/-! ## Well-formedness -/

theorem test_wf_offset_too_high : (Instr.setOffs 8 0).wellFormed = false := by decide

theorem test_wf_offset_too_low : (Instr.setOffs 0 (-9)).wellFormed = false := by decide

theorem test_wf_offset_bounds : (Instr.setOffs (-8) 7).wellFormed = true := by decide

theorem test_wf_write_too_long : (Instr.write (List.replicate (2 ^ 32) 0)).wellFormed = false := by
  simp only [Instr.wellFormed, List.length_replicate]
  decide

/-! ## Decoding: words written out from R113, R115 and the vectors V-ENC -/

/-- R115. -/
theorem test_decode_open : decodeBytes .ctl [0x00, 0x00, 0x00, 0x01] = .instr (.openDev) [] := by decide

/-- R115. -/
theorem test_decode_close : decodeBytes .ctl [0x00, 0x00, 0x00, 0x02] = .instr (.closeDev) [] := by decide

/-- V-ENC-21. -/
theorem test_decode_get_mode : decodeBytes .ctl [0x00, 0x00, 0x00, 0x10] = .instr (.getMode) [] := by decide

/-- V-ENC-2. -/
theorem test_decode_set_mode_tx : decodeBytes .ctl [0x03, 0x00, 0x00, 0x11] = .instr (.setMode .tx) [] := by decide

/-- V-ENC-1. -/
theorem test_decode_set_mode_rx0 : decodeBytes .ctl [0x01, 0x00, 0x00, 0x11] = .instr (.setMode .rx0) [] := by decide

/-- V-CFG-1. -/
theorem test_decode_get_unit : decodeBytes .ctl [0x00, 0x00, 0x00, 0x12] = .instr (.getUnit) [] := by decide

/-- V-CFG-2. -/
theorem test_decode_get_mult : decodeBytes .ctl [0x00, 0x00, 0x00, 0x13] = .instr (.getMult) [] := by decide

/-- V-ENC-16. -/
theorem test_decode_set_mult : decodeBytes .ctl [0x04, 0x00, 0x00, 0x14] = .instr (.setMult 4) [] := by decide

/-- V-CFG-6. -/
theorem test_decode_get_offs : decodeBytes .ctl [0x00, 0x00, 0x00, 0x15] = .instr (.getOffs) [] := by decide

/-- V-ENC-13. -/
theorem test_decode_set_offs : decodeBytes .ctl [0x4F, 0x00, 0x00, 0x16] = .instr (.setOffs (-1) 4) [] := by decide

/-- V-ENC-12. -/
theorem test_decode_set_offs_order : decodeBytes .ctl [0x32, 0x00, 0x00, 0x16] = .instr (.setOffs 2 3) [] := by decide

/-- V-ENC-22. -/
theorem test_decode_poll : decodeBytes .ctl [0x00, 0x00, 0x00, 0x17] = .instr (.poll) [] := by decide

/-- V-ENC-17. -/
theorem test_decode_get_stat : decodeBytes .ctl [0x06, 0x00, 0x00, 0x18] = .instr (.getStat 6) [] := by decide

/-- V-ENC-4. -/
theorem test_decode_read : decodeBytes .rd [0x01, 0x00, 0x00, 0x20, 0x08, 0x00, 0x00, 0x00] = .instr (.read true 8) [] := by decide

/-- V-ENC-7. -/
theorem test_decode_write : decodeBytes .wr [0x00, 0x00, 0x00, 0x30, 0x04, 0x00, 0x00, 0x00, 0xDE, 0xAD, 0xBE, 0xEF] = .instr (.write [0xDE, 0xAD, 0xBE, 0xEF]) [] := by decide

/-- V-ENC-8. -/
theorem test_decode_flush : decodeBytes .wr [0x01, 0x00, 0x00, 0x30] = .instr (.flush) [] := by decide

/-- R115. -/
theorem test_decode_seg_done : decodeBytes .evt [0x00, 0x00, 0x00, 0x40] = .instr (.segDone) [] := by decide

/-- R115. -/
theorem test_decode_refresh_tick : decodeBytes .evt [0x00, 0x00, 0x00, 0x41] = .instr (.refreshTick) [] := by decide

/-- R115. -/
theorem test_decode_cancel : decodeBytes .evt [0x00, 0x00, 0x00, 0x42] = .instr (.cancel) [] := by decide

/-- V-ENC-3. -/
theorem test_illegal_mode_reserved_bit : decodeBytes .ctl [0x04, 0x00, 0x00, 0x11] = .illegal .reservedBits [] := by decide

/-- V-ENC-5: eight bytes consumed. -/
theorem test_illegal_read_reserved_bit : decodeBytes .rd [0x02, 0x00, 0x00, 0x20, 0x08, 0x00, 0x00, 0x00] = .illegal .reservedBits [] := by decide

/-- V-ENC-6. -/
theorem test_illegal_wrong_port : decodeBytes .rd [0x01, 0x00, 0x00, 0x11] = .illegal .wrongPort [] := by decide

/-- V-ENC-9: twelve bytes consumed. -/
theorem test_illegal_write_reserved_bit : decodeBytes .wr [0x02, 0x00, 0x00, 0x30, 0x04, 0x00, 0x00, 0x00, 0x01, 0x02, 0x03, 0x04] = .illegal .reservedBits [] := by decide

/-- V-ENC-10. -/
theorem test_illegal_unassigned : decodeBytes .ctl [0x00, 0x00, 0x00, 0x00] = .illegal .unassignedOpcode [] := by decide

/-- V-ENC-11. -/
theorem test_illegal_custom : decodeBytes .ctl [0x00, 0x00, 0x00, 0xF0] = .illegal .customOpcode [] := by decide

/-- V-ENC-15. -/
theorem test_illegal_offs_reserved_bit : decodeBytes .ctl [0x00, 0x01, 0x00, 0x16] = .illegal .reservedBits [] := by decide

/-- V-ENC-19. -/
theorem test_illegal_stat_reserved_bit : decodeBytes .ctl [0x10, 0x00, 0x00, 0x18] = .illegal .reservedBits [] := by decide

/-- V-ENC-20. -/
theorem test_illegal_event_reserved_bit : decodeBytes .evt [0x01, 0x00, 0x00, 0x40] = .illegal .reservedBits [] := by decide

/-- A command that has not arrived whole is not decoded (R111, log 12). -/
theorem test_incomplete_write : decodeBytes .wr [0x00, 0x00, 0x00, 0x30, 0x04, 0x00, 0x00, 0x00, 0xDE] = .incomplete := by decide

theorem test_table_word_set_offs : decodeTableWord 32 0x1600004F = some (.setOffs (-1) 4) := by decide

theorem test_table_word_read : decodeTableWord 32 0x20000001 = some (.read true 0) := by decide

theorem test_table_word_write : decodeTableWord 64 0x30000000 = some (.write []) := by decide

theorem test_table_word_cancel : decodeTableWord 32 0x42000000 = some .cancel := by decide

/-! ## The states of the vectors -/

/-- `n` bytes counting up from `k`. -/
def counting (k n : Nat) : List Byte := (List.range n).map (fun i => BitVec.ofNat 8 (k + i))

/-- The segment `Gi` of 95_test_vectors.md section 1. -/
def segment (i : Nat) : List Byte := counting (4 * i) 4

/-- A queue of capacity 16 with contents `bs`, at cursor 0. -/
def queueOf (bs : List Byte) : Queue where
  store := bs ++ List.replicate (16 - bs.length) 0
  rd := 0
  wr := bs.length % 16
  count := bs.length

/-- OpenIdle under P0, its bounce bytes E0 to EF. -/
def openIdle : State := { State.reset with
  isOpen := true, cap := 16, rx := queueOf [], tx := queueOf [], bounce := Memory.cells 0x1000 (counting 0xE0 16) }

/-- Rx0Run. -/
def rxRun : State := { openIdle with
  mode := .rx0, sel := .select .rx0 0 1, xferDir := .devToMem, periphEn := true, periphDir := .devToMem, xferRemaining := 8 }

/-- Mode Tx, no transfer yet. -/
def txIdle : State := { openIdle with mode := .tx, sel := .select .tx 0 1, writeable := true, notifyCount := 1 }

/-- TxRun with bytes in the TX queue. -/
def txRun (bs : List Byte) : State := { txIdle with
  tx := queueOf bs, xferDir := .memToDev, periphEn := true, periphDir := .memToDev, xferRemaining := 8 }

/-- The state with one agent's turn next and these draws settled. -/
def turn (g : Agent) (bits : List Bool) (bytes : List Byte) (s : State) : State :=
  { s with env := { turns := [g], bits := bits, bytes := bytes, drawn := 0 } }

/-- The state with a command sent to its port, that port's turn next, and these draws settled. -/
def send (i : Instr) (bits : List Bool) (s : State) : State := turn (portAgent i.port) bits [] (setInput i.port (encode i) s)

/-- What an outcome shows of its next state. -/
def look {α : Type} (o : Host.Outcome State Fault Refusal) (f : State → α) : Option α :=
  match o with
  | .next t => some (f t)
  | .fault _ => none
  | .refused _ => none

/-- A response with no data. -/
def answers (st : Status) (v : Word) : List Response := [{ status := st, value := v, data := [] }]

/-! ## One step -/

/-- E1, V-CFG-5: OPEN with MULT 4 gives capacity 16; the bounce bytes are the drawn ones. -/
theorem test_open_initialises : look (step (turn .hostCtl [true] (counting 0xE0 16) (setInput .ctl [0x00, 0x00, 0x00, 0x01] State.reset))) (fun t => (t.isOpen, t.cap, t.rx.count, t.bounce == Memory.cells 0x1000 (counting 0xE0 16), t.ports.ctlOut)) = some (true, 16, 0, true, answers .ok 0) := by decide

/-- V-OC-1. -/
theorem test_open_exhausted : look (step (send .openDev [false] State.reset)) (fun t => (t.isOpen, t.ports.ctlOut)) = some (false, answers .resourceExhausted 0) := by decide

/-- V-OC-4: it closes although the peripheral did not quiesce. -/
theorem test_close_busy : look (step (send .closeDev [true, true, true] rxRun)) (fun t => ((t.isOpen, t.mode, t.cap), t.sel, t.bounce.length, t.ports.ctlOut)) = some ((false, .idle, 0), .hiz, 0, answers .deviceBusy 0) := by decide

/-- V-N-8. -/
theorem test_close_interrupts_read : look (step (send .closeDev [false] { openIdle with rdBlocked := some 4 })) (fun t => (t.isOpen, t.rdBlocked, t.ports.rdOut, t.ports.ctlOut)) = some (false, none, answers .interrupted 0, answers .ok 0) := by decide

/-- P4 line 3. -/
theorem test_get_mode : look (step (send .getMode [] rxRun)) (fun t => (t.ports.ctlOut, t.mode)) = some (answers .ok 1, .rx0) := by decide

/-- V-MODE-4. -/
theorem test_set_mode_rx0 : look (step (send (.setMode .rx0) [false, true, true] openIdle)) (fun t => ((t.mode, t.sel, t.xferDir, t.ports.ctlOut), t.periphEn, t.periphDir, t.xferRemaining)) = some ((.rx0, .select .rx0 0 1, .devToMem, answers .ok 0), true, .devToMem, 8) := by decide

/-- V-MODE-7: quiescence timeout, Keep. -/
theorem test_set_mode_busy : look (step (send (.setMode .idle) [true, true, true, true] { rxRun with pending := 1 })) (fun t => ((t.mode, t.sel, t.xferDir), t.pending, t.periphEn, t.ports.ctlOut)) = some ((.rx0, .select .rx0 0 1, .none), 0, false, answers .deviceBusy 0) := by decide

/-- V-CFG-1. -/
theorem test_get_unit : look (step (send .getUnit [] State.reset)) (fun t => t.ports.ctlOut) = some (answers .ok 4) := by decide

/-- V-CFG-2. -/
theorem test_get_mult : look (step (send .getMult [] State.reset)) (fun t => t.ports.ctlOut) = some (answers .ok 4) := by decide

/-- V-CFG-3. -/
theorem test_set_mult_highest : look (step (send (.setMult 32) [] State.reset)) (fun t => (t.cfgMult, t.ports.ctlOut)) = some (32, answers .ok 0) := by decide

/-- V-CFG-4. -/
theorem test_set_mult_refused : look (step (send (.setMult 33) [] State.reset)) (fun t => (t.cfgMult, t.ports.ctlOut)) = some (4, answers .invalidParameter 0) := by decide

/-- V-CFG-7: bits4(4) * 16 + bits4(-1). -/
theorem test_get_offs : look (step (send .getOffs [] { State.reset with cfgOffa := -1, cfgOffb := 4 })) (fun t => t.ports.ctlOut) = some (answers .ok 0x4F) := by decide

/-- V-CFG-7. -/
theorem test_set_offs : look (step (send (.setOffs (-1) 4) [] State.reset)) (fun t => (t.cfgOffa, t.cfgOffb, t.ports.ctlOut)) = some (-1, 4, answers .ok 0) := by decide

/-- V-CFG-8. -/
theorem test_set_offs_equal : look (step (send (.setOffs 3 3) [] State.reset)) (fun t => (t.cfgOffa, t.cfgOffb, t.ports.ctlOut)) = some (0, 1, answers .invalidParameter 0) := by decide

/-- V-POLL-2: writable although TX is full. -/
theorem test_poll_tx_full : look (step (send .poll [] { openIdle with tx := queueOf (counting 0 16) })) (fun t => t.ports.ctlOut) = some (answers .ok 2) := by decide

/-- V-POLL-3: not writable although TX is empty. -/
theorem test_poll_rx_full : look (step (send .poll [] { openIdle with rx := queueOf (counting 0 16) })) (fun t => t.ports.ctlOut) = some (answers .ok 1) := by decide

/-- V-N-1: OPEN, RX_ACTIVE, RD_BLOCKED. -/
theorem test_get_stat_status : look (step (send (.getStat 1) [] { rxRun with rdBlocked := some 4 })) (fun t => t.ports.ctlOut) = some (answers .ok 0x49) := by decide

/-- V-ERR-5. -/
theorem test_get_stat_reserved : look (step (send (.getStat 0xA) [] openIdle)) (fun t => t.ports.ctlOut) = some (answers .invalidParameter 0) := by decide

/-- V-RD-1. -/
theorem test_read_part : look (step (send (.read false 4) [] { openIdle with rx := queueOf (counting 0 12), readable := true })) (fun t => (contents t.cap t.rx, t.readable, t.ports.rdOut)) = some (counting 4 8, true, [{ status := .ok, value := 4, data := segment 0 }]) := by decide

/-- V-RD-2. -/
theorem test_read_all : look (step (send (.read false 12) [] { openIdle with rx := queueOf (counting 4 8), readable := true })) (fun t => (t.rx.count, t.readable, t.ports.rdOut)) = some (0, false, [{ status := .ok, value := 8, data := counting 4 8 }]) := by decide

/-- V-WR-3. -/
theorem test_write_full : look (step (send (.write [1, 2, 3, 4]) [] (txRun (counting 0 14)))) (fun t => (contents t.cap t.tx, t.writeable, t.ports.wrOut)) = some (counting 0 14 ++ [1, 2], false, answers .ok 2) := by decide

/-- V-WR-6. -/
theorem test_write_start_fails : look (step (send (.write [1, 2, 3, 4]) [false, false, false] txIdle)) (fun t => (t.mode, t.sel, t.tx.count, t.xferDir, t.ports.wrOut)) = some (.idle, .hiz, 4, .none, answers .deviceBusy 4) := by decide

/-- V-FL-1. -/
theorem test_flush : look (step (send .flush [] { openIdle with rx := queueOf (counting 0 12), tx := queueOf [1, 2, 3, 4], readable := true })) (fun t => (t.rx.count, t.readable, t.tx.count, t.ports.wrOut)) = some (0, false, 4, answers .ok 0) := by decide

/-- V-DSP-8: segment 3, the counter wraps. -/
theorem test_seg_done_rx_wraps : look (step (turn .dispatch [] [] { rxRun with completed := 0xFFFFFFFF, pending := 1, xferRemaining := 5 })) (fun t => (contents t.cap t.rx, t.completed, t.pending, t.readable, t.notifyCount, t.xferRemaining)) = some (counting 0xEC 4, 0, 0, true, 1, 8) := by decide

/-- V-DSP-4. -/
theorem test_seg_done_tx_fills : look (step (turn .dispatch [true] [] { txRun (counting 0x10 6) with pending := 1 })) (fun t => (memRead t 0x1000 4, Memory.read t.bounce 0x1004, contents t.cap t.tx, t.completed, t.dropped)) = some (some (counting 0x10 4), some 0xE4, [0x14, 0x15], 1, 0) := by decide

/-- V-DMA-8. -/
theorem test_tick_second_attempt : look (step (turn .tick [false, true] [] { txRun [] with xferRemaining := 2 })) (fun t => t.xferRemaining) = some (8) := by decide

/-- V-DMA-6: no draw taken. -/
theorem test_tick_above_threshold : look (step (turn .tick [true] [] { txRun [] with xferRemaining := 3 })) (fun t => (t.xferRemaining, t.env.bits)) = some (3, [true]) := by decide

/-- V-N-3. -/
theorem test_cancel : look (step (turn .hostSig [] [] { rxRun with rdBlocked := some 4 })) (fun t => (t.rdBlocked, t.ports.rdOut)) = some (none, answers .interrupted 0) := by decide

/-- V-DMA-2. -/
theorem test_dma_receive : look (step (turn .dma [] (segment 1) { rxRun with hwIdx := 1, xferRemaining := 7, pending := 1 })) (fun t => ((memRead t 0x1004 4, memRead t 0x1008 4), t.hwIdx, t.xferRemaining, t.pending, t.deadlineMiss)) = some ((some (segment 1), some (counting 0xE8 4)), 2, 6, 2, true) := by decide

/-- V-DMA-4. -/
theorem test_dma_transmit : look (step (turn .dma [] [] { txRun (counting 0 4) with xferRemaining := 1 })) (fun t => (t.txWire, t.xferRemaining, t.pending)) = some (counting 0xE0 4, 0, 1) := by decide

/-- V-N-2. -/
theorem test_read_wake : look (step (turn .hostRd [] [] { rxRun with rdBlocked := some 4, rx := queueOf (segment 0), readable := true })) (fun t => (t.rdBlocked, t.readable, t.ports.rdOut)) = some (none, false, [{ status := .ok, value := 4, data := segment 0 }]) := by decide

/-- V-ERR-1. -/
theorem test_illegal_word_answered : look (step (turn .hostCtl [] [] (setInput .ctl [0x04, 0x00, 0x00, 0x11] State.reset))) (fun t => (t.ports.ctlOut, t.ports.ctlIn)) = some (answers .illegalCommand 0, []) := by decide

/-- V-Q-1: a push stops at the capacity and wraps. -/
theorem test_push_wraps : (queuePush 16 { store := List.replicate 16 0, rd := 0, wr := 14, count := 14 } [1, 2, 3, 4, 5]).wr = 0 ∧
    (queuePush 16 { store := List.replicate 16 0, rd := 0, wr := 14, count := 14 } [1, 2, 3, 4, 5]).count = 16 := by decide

=== WHAT IS BEING ASKED ===
Scan the material above. Copy each line where "queuePush" occurs.

=== ANSWER SPACE ===
theorem test_push_wraps : (queuePush 16 { store := List.replicate 16 0, rd := 0, wr := 14, count := 14 } [1, 2, 3, 4, 5]).wr = 0 ∧
    (queuePush 16 { store := List.replicate 16 0, rd := 0, wr := 14, count := 14 } [1, 2, 3, 4, 5]).count = 16 := by decide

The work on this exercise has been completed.